Quantifying Data Contamination in Psychometric Evaluations of LLMs
Jongwook Han, Woojung Song, Jonggeun Lee, Yohan Jo
TL;DR
The paper investigates the reliability of psychometric evaluations when applied to Large Language Models (LLMs) by examining data contamination from training exposure. It introduces a framework that quantifies contamination across three facets—item memorization, evaluation memorization, and target score matching—and applies it to 21 models across four inventories (BFI-44, PVQ-40, MFQ, SD-3).

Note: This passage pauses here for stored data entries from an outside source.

-- ==== Sys2Proof/Laws/Exchange.lean ====
section
/-! SUPPORT. What an exchange does to the figure that begins it: with its children awaited it stands still, and alone in its
tree it goes through to what follows the exchange (R216, R305, R314). -/
set_option Elab.async false
set_option maxRecDepth 4000
namespace Sys2Proof.Machine

/-- Tickets change only in the figures of ticket `q`. -/
def RunsMapped (q : Nat) (s u : State) : Prop :=
  ∃ f : Running → Running, u.tickets = s.tickets.map (fun t => if t.seq = q then { t with run := t.run.map f } else t)

theorem RunsMapped.of_tickets {q : Nat} {s u : State} (h : u.tickets = s.tickets) : RunsMapped q s u := by
  refine ⟨id, ?_⟩
  rw [h]
  symm
  rw [List.map_congr_left (g := id)]
  · simp
  · intro t _; split
    · simp
    · rfl

theorem RunsMapped.trans {q : Nat} {s u v : State} (h : RunsMapped q s u) (k : RunsMapped q u v) : RunsMapped q s v := by
  obtain ⟨f, hf⟩ := h
  obtain ⟨g, hg⟩ := k
  refine ⟨g ∘ f, ?_⟩
  rw [hg, hf, List.map_map]
  apply List.map_congr_left
  intro t _
  by_cases ht : t.seq = q <;> simp [ht]

theorem RunsMapped.modRun (q : Nat) (s : State) (f : Running → Running) : RunsMapped q s (s.modRun q f) :=
  ⟨f, by rfl⟩

theorem keyRow_tickets (s : State) (sl sm : Bool) (k : Nat × Nat) (a b : Nat) (l : List Score) :
    (s.keyRow sl sm k a b l).2.2.2.tickets = s.tickets := (State.keyRow_keeps ..).same .tickets (by decide)

theorem scoreInto_runs (s : State) (t : Ticket) (cols : List Column) (row : CastRow) (i : Nat) :
    RunsMapped t.seq s (s.scoreInto t cols row i).2.2 := by
  unfold State.scoreInto
  dsimp only
  have hk := keyRow_tickets s (s.profile.gumbelSrc == 1) (s.rowSamples t i) (s.partKey t.part) (t.stream (t.rowPos i)).id
    (t.rowStep i) (s.rowScores t cols row i).1
  split
  · refine RunsMapped.of_tickets ?_
    split <;> simpa using hk
  · unfold State.countDraws
    rw [if_neg (by assumption)]
    refine RunsMapped.trans (RunsMapped.of_tickets ?_) (RunsMapped.modRun ..)
    split <;> simpa using hk

theorem leaveTiles_tickets (s : State) (t : Ticket) (d : Desc) (m : Memory) (rows : List CastRow) :
    (s.leaveTiles t d m rows).tickets = s.tickets := (State.leaveTiles_keeps s t d m rows).same .tickets (by decide)

theorem scoreAll_runs (s : State) (t : Ticket) : RunsMapped t.seq s (s.scoreAll t).2.2.2 := by
  unfold State.scoreAll
  dsimp only
  have h0 : ∀ cols n, RunsMapped t.seq s (((s.countClamps n).countBeyond cols).1) := fun cols n =>
    RunsMapped.of_tickets (by unfold State.countBeyond State.countClamps; dsimp only; split <;> split <;> simp)
  generalize (s.shard t).1.cols (s.shard t).2 = cols
  generalize s.castRows t = cr
  have h1 := h0 cols cr.clamps
  generalize ((s.countClamps cr.clamps).countBeyond cols) = z at h1
  obtain ⟨s1, fl⟩ := z
  dsimp only at h1 ⊢
  refine RunsMapped.trans ?_ (RunsMapped.of_tickets (leaveTiles_tickets ..))
  generalize cr.rows.zip (upto cr.rows.length) = l
  suffices h : ∀ (a : List (List Score)) (b : U16) (st : State), RunsMapped t.seq s st →
      RunsMapped t.seq s (l.foldl (fun (acc : List (List Score) × U16 × State) e =>
        (acc.1 ++ [(acc.2.2.scoreInto t cols e.1 e.2).1], acc.2.1 ||| (acc.2.2.scoreInto t cols e.1 e.2).2.1,
          (acc.2.2.scoreInto t cols e.1 e.2).2.2)) (a, b, st)).2.2 from h _ _ _ h1
  induction l with
  | nil => intro a b st h; exact h
  | cons x l ih => intro a b st h; exact ih _ _ _ (h.trans (scoreInto_runs ..))

theorem insertBy_mem {α : Type} (lt : α → α → Bool) (a x : α) (l : List α) : x ∈ insertBy lt a l ↔ x = a ∨ x ∈ l := by
  induction l with
  | nil => simp [insertBy]
  | cons b l ih =>
    unfold insertBy
    split
    · rw [List.mem_cons, ih, List.mem_cons]; tauto
    · simp
theorem sortBy_mem {α : Type} (lt : α → α → Bool) (x : α) (l : List α) : x ∈ sortBy lt l ↔ x ∈ l := by
  induction l with
  | nil => rfl
  | cons a l ih => rw [List.mem_cons, ← ih]; exact insertBy_mem ..
theorem RunsMapped.alone {q : Nat} {s u : State} (h : RunsMapped q s u) (ha : ∀ x ∈ s.tickets, x.seq = q ∨ x.run = none) :
    ∀ x ∈ u.tickets, x.seq = q ∨ x.run = none := by
  obtain ⟨f, hf⟩ := h
  rw [hf]
  intro x hx
  obtain ⟨y, hy, rfl⟩ := List.mem_map.1 hx
  rcases ha y hy with h | h
  · left; split <;> exact h
  · right; split
    · simp [h]
    · exact h

theorem RunsMapped.launched {q : Nat} {s u : State} {t : Ticket} {r : Running} (h : RunsMapped q s u) (hl : s.launched q = some (t, r)) :
    ∃ r', u.launched q = some ({ t with run := some r' }, r') := by
  obtain ⟨f, hf⟩ := h
  have : u.launched q = (s.modRun q f).launched q := State.launched_congr (by
    rw [hf]; rfl) q
  exact ⟨f r, this.trans (State.launched_modRun f hl)⟩

theorem RunsMapped.trans' {q : Nat} {s u v : State} (h : RunsMapped q s u) (k : v.tickets = u.tickets) : RunsMapped q s v :=
  h.trans (RunsMapped.of_tickets k)

theorem Quiet.mapped {s u : State} {q : Nat} (h : Quiet s q) (k : RunsMapped q s u) (hs : u.settings = s.settings) (hp : u.ports = s.ports) :
    Quiet u q := by
  have hk : u.childPorts = s.childPorts := by unfold State.childPorts; rw [hs]
  have ho : ∀ p, u.port p = s.port p := fun p => by unfold State.port; rw [hp]
  exact ⟨by rw [hs]; exact h.depth, by rw [hk]; exact h.kids, by rw [hk]; intro p hp; rw [ho]; exact h.up p hp,
    by intro p; rw [ho]; exact h.queues p, k.alone h.alone⟩

theorem pumpAll_none (n : Nat) (s : State) (h : s.pumpOne = none) : State.pumpAll n s = s := by
  cases n with
  | zero => rfl
  | succ n => simp only [State.pumpAll, h]

/-- A figure whose exchange awaits its children stands still: nothing is left to pump. -/
theorem exch_awaits {s v : State} {q kind : Nat} {t : Ticket} {r : Running} (hq : Quiet s q) (hl : s.launched q = some (t, r))
    (he : ∃ e : Exch, v = s.modRun q (fun r => { r with phase := .exchanging, exch := some e, holding := false }) ∧
      e.kind = kind ∧ e.segment = 0 ∧ e.down = 0 ∧ e.need = s.childPorts ∧ 0 < e.segments) :
    v.pump = v ∧ AwaitsChildren v q t kind := by
  obtain ⟨e, he, h1, h2, h3, h4, h5⟩ := he
  rw [he]
  generalize hu : s.modRun q (fun r => { r with phase := .exchanging, exch := some e, holding := false }) = u
  have hm : RunsMapped q s u := hu ▸ RunsMapped.modRun ..
  have hQ : Quiet u q := hq.mapped hm (by rw [← hu]; rfl) (by rw [← hu]; rfl)
  have hL := State.launched_modRun (fun r => { r with phase := .exchanging, exch := some e, holding := false }) hl
  rw [hu] at hL
  have hcp : u.childPorts = s.childPorts := by rw [← hu]; rfl
  refine ⟨?_, _, _, e, hL, rfl, rfl, rfl, rfl, h1, h2, h3, by rw [hcp, h4]⟩
  refine pumpAll_none _ _ ?_
  have hpt : ∀ p, u.takeFrame p = none := by
    intro p; unfold State.takeFrame; rw [hQ.queues p]
  have hst : ∀ (x : Ticket) (r : Running), r.exch = some e → u.exchStep x r = none := by
    intro x r hr
    unfold State.exchStep
    rw [hr]; dsimp only
    have hll : u.linkLost e = false := by
      unfold State.linkLost State.awaited Exch.merging Exch.descending
      simp only [h2, h3, h4, h5, decide_true, if_true, Nat.lt_irrefl, decide_false, Bool.false_eq_true, if_false, List.append_nil]
      rw [List.any_eq_false]
      intro p hp
      have := hQ.up p (by rw [hcp]; exact hp)
      simp [this]
    split
    · rfl
    · rw [hll]
      have hne : e.need.isEmpty = false := by rw [h4]; simpa using hq.kids
      have hres : e.result = none := by unfold Exch.result; rw [if_neg (by omega)]
      simp [hne, hres]
  unfold State.pumpOne
  have hruns : (sortBy runsBefore (u.tickets.filter Ticket.running)).filterMap (fun t => t.run.bind (u.exchStep t)) = [] := by
    rw [List.filterMap_eq_nil_iff]
    intro x hx
    have hx' : x ∈ u.tickets := by
      have := (sortBy_mem _ _ _).1 hx
      exact (List.mem_filter.1 this).1
    have hx2 : x ∈ s.tickets.map (fun t => if t.seq = q then { t with run := t.run.map (fun r => { r with phase := .exchanging, exch := some e, holding := false }) } else t) := by
      have := hx'
      rw [← hu] at this
      simpa [State.modRun, State.modTicket_tickets] using this
    obtain ⟨y, hy, rfl⟩ := List.mem_map.1 hx2
    rcases hq.alone y hy with h | h
    · rw [if_pos h]
      cases hr : y.run with
      | none => simp
      | some r0 => simpa using hst _ _ rfl
    · split <;> simp [h]
  rw [hruns]
  simp [hpt]

theorem startExch_awaits {s : State} {q kind g t0 slot : Nat} {t : Ticket} {r : Running} {own : Payload} (hq : Quiet s q)
    (hl : s.launched q = some (t, r)) :
    (s.startExch q kind g t0 slot own).pump = s.startExch q kind g t0 slot own ∧
    AwaitsChildren (s.startExch q kind g t0 slot own) q t kind :=
  exch_awaits hq hl ⟨_, rfl, rfl, rfl, rfl, if_neg hq.depth, Nat.one_pos⟩

theorem startWords_awaits {s : State} {q slot : Nat} {t : Ticket} {r : Running} {parts : List (Nat × Nat)} {own : List LWord}
    (hq : Quiet s q) (hl : s.launched q = some (t, r))
    (hp : 0 < (parts.foldl (fun (l : List (Nat × Nat)) p => segmentsFrom s.segmentWords slot l p.1 p.2) []).length) :
    (s.startWords q slot parts own).pump = s.startWords q slot parts own ∧
    AwaitsChildren (s.startWords q slot parts own) q t exWords :=
  exch_awaits hq hl ⟨_, rfl, rfl, rfl, rfl, if_neg hq.depth, hp⟩

theorem seqOf {s : State} {q : Nat} {t : Ticket} {r : Running} (h : s.launched q = some (t, r)) : t.seq = q ∧ t ∈ s.tickets ∧ t.run = some r ∧ t.ended = none := by
  unfold State.launched State.ticket at h
  split at h
  · rename_i x hx
    split at h
    · rename_i h1 h2
      cases h
      have := List.find?_some hx
      exact ⟨by simpa using this, List.mem_of_find?_eq_some hx, h1, h2⟩
    · cases h
  · cases h

theorem RunsMapped.lone {s u : State} {t : Ticket} {r : Running} (h : RunsMapped t.seq s u) (hl : s.launched t.seq = some (t, r))
    (ha : Lone s t) (hs : u.settings = s.settings) (hp : ∀ p, (u.port p).rxq = (s.port p).rxq) :
    ∃ r', u.launched t.seq = some ({ t with run := some r' }, r') ∧ Lone u { t with run := some r' } := by
  obtain ⟨f, hf⟩ := h
  obtain ⟨_, _, hr, _⟩ := seqOf hl
  have h9 : u.launched t.seq = (s.modRun t.seq f).launched t.seq := State.launched_congr (by rw [hf]; rfl) _
  refine ⟨f r, h9.trans (State.launched_modRun f hl), by rw [hs]; exact ha.depth, by intro p; rw [hp]; exact ha.queues p, ?_⟩
  rw [hf]
  intro x hx
  obtain ⟨y, hy, rfl⟩ := List.mem_map.1 hx
  rcases ha.alone y hy with h | h
  · left; subst h; simp [hr]
  · right; split
    · simp [h]
    · exact h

The study provides systematic evidence that LLMs not only memorize inventory items and scoring rules but can also manipulate responses to achieve target scores, with stronger contamination observed in the PVQ-40 and BFI-44 inventories and with larger model sizes. These findings underscore the need for contamination-aware evaluation protocols and have significant implications for interpreting psychometric assessments of LLMs and for the design of future benchmarking in computational psychology. $AED$, $F1$, and $MAE$ metrics are used to quantify verbatim memorization, item-dimension mapping accuracy, and target-score manipulation across inventories and models.
Abstract
Recent studies apply psychometric questionnaires to Large Language Models (LLMs) to assess high-level psychological constructs such as values, personality, moral foundations, and dark traits. Although prior work has raised concerns about possible data contamination from psychometric inventories, which may threaten the reliability of such evaluations, there has been no systematic attempt to quantify the extent of this contamination. To address this gap, we propose a framework to systematically measure data contamination in psychometric evaluations of LLMs, evaluating three aspects: (1) item memorization, (2) evaluation memorization, and (3) target score matching. Applying this framework to 21 models from major families and four widely used psychometric inventories, we provide evidence that popular inventories such as the Big Five Inventory (BFI-44) and Portrait Values Questionnaire (PVQ-40) exhibit strong contamination, where models not only memorize items but can also adjust their responses to achieve specific target scores.